> [INFORMATION SHOWN]:
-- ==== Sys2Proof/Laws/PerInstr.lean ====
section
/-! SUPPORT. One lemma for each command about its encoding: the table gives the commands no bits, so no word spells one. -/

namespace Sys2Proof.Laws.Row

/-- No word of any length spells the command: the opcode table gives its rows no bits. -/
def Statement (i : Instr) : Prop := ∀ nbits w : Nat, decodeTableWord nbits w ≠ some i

* * *

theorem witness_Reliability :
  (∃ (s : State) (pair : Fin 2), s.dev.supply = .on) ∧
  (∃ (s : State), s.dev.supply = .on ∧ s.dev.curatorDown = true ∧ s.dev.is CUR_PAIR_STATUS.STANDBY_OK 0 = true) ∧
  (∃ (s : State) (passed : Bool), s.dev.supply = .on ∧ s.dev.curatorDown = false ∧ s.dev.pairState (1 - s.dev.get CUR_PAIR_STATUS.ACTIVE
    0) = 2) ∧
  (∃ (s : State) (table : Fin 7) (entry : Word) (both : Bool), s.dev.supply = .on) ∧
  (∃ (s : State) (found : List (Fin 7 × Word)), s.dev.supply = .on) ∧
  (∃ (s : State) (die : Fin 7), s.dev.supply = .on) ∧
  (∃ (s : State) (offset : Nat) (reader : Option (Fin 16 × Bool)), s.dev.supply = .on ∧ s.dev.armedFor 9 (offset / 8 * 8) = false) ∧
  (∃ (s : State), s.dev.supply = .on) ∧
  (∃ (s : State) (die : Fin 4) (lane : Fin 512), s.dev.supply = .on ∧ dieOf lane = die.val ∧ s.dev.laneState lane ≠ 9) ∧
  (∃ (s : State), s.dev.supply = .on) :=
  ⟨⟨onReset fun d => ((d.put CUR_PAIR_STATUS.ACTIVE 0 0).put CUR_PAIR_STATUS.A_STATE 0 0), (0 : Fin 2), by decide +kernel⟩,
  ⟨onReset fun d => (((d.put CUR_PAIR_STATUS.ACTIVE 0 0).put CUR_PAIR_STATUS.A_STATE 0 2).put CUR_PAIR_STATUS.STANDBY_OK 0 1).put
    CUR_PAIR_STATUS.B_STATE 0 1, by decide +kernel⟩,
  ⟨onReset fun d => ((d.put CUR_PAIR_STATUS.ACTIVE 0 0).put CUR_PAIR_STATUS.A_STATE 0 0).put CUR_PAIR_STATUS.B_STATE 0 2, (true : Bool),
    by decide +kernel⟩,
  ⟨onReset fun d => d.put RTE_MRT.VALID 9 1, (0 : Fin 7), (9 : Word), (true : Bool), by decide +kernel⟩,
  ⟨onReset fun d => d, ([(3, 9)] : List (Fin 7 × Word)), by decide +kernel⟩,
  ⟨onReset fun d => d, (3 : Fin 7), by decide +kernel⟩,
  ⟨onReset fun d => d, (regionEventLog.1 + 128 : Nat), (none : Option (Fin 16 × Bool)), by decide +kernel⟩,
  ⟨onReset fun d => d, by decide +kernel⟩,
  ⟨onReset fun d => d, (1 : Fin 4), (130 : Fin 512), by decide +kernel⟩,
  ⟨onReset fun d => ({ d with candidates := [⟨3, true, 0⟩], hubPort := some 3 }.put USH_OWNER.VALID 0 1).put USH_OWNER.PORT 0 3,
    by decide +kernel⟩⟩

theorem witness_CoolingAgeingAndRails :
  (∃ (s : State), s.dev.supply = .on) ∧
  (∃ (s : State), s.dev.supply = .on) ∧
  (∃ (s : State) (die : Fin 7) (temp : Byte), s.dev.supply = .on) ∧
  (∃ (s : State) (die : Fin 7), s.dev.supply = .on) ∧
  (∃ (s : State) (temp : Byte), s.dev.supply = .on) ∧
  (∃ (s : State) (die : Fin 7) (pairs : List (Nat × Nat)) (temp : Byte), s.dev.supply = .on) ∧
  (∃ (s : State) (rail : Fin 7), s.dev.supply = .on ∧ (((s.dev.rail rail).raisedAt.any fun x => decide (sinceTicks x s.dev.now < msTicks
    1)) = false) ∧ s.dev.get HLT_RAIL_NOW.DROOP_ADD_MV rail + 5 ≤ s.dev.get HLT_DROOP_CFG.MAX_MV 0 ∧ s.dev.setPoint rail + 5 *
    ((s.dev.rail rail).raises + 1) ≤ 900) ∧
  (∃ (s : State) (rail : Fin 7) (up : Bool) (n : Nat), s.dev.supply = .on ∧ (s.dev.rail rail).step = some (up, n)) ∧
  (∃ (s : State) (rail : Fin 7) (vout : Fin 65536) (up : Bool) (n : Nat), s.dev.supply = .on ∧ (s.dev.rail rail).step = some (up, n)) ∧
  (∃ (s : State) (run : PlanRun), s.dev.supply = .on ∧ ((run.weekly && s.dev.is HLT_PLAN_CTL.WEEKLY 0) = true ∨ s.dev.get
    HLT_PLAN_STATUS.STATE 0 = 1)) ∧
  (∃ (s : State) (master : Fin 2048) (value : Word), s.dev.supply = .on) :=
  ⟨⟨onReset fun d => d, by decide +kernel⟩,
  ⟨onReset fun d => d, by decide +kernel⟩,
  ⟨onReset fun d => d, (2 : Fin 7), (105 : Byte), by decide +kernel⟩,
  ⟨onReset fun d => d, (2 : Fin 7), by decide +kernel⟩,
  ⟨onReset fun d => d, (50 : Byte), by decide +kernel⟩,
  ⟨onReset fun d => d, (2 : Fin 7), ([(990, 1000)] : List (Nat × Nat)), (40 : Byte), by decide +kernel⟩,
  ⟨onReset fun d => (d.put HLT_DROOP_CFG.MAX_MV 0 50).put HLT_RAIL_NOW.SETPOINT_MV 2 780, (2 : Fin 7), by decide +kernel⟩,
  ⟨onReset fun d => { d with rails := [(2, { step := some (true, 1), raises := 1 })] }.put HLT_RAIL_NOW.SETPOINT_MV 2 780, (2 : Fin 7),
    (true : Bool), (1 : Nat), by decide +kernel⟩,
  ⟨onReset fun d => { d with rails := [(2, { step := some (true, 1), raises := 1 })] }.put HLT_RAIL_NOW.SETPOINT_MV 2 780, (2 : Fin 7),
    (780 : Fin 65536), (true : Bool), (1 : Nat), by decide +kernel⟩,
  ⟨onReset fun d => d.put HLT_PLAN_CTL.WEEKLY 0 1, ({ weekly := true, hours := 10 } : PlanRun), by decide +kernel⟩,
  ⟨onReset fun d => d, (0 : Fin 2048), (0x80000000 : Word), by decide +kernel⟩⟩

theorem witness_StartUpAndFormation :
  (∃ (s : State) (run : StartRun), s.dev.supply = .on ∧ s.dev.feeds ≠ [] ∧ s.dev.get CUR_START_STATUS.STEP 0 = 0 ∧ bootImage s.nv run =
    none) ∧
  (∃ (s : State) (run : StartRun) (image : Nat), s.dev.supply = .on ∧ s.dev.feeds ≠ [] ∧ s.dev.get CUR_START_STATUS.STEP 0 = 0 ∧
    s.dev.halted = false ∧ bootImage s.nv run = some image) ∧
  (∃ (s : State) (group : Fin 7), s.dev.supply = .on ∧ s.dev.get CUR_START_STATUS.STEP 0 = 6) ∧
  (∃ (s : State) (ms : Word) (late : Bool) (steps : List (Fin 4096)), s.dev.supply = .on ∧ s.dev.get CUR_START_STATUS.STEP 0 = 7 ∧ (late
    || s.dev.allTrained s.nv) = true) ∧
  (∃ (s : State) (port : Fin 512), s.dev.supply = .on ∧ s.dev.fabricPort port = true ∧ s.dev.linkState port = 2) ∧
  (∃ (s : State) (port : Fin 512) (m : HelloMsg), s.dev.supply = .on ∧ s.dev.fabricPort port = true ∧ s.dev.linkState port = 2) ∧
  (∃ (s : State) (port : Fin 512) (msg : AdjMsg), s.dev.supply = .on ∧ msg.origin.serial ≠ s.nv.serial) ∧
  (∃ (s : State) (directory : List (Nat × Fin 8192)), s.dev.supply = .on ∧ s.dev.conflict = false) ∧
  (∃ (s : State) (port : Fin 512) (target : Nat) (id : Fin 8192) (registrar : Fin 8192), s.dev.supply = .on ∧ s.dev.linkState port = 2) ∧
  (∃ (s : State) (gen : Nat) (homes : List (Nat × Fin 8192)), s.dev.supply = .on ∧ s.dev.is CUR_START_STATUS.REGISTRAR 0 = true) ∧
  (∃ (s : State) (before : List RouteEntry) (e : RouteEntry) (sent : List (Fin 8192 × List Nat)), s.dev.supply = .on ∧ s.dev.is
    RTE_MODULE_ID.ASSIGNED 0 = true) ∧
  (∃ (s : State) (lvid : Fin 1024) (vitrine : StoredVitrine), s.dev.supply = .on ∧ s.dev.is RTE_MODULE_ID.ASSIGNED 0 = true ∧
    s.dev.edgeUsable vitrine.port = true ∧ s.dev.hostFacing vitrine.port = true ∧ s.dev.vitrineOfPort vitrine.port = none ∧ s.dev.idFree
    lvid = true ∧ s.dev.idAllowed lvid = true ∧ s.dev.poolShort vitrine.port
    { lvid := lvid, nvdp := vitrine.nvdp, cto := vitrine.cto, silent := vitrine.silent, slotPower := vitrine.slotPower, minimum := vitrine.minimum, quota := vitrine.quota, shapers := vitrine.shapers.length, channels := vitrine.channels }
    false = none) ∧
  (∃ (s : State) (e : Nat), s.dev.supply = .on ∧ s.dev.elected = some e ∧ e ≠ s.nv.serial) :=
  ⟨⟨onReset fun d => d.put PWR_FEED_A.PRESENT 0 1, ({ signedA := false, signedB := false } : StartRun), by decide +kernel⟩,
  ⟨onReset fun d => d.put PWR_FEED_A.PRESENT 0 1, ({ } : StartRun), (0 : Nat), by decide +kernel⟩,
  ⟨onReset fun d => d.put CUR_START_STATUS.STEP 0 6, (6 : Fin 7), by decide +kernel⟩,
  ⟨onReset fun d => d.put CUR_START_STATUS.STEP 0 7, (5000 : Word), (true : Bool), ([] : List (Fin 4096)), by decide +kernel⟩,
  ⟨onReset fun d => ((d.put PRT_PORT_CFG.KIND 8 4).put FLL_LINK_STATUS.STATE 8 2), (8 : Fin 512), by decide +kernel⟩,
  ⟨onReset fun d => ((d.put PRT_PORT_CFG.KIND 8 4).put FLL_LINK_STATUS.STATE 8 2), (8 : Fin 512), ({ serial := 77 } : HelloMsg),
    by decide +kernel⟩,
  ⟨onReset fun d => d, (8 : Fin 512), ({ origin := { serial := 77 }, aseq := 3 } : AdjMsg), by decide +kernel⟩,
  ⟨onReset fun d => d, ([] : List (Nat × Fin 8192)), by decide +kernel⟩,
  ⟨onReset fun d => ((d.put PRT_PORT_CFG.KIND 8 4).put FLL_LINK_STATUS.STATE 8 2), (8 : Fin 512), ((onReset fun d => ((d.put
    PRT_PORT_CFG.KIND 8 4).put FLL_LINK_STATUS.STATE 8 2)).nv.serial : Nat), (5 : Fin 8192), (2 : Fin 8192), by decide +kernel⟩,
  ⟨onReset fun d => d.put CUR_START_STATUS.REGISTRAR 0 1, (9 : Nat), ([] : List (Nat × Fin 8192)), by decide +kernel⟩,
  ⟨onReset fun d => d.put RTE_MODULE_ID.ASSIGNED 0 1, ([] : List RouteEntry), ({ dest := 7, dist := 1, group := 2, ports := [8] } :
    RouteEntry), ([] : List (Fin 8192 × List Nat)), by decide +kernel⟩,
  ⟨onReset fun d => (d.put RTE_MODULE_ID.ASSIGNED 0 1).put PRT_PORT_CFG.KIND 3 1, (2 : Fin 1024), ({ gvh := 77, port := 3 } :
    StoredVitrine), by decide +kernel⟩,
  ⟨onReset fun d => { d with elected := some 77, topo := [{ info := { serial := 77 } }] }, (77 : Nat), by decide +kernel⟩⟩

==

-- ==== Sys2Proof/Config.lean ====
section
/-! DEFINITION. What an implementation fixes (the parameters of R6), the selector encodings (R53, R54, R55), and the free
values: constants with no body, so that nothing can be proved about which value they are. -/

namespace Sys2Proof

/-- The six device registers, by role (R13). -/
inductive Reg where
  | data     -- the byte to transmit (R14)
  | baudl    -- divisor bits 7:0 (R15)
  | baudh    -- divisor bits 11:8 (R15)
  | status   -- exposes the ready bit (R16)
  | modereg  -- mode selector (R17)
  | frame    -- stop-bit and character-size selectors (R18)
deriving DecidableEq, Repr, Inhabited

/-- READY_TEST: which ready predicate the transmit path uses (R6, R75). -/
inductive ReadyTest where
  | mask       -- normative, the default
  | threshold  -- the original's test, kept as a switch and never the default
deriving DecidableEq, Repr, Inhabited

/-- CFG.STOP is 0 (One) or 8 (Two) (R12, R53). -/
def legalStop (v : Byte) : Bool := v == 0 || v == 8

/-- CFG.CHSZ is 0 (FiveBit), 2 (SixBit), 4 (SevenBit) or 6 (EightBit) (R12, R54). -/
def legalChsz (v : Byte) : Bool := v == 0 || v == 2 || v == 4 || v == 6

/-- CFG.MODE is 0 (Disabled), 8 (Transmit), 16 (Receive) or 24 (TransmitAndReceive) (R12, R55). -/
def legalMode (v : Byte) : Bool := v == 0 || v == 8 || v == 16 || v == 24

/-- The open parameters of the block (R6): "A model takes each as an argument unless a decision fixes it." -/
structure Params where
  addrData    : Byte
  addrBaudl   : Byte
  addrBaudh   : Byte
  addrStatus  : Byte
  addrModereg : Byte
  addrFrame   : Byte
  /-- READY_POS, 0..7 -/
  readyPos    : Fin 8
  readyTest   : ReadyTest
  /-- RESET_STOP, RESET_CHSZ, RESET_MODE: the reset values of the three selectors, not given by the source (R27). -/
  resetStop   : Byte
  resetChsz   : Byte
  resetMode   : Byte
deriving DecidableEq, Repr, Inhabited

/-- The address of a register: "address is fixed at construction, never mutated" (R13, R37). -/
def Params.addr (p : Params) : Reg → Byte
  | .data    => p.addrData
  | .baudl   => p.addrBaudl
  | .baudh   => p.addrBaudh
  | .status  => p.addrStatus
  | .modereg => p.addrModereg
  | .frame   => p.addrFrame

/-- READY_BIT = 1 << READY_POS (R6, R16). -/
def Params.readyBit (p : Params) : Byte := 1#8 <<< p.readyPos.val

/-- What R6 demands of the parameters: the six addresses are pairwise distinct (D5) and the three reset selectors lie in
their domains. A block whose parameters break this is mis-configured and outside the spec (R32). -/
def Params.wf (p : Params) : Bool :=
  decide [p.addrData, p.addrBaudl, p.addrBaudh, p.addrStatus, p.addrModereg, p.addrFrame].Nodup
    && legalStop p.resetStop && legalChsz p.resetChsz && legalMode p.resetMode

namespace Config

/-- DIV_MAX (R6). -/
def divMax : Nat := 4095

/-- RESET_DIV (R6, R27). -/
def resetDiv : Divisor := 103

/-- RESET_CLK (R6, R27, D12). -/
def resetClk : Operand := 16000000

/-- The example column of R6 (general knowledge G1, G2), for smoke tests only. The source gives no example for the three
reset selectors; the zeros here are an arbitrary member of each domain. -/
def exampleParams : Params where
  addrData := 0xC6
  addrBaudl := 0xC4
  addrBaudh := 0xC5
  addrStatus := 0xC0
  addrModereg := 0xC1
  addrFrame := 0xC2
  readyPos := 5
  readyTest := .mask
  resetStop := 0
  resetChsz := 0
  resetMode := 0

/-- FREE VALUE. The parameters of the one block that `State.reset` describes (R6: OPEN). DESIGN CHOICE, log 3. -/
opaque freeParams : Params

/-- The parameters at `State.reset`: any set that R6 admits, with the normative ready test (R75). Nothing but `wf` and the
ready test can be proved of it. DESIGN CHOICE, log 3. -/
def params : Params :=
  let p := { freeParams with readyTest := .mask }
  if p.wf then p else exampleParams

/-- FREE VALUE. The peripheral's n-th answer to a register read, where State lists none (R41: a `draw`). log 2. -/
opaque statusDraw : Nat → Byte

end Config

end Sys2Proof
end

> [TASK TO COMPLETE]: Above are the records. Copy the lines beginning at the one that has "-- ==== Sys2Proof/Laws/PerInstr.lean" and ending with the one that has "def Statement (i", unchanged.

> [FINAL ANSWER]:
-- ==== Sys2Proof/Laws/PerInstr.lean ====
section
/-! SUPPORT. One lemma for each command about its encoding: the table gives the commands no bits, so no word spells one. -/

namespace Sys2Proof.Laws.Row

/-- No word of any length spells the command: the opcode table gives its rows no bits. -/
def Statement (i : Instr) : Prop := ∀ nbits w : Nat, decodeTableWord nbits w ≠ some i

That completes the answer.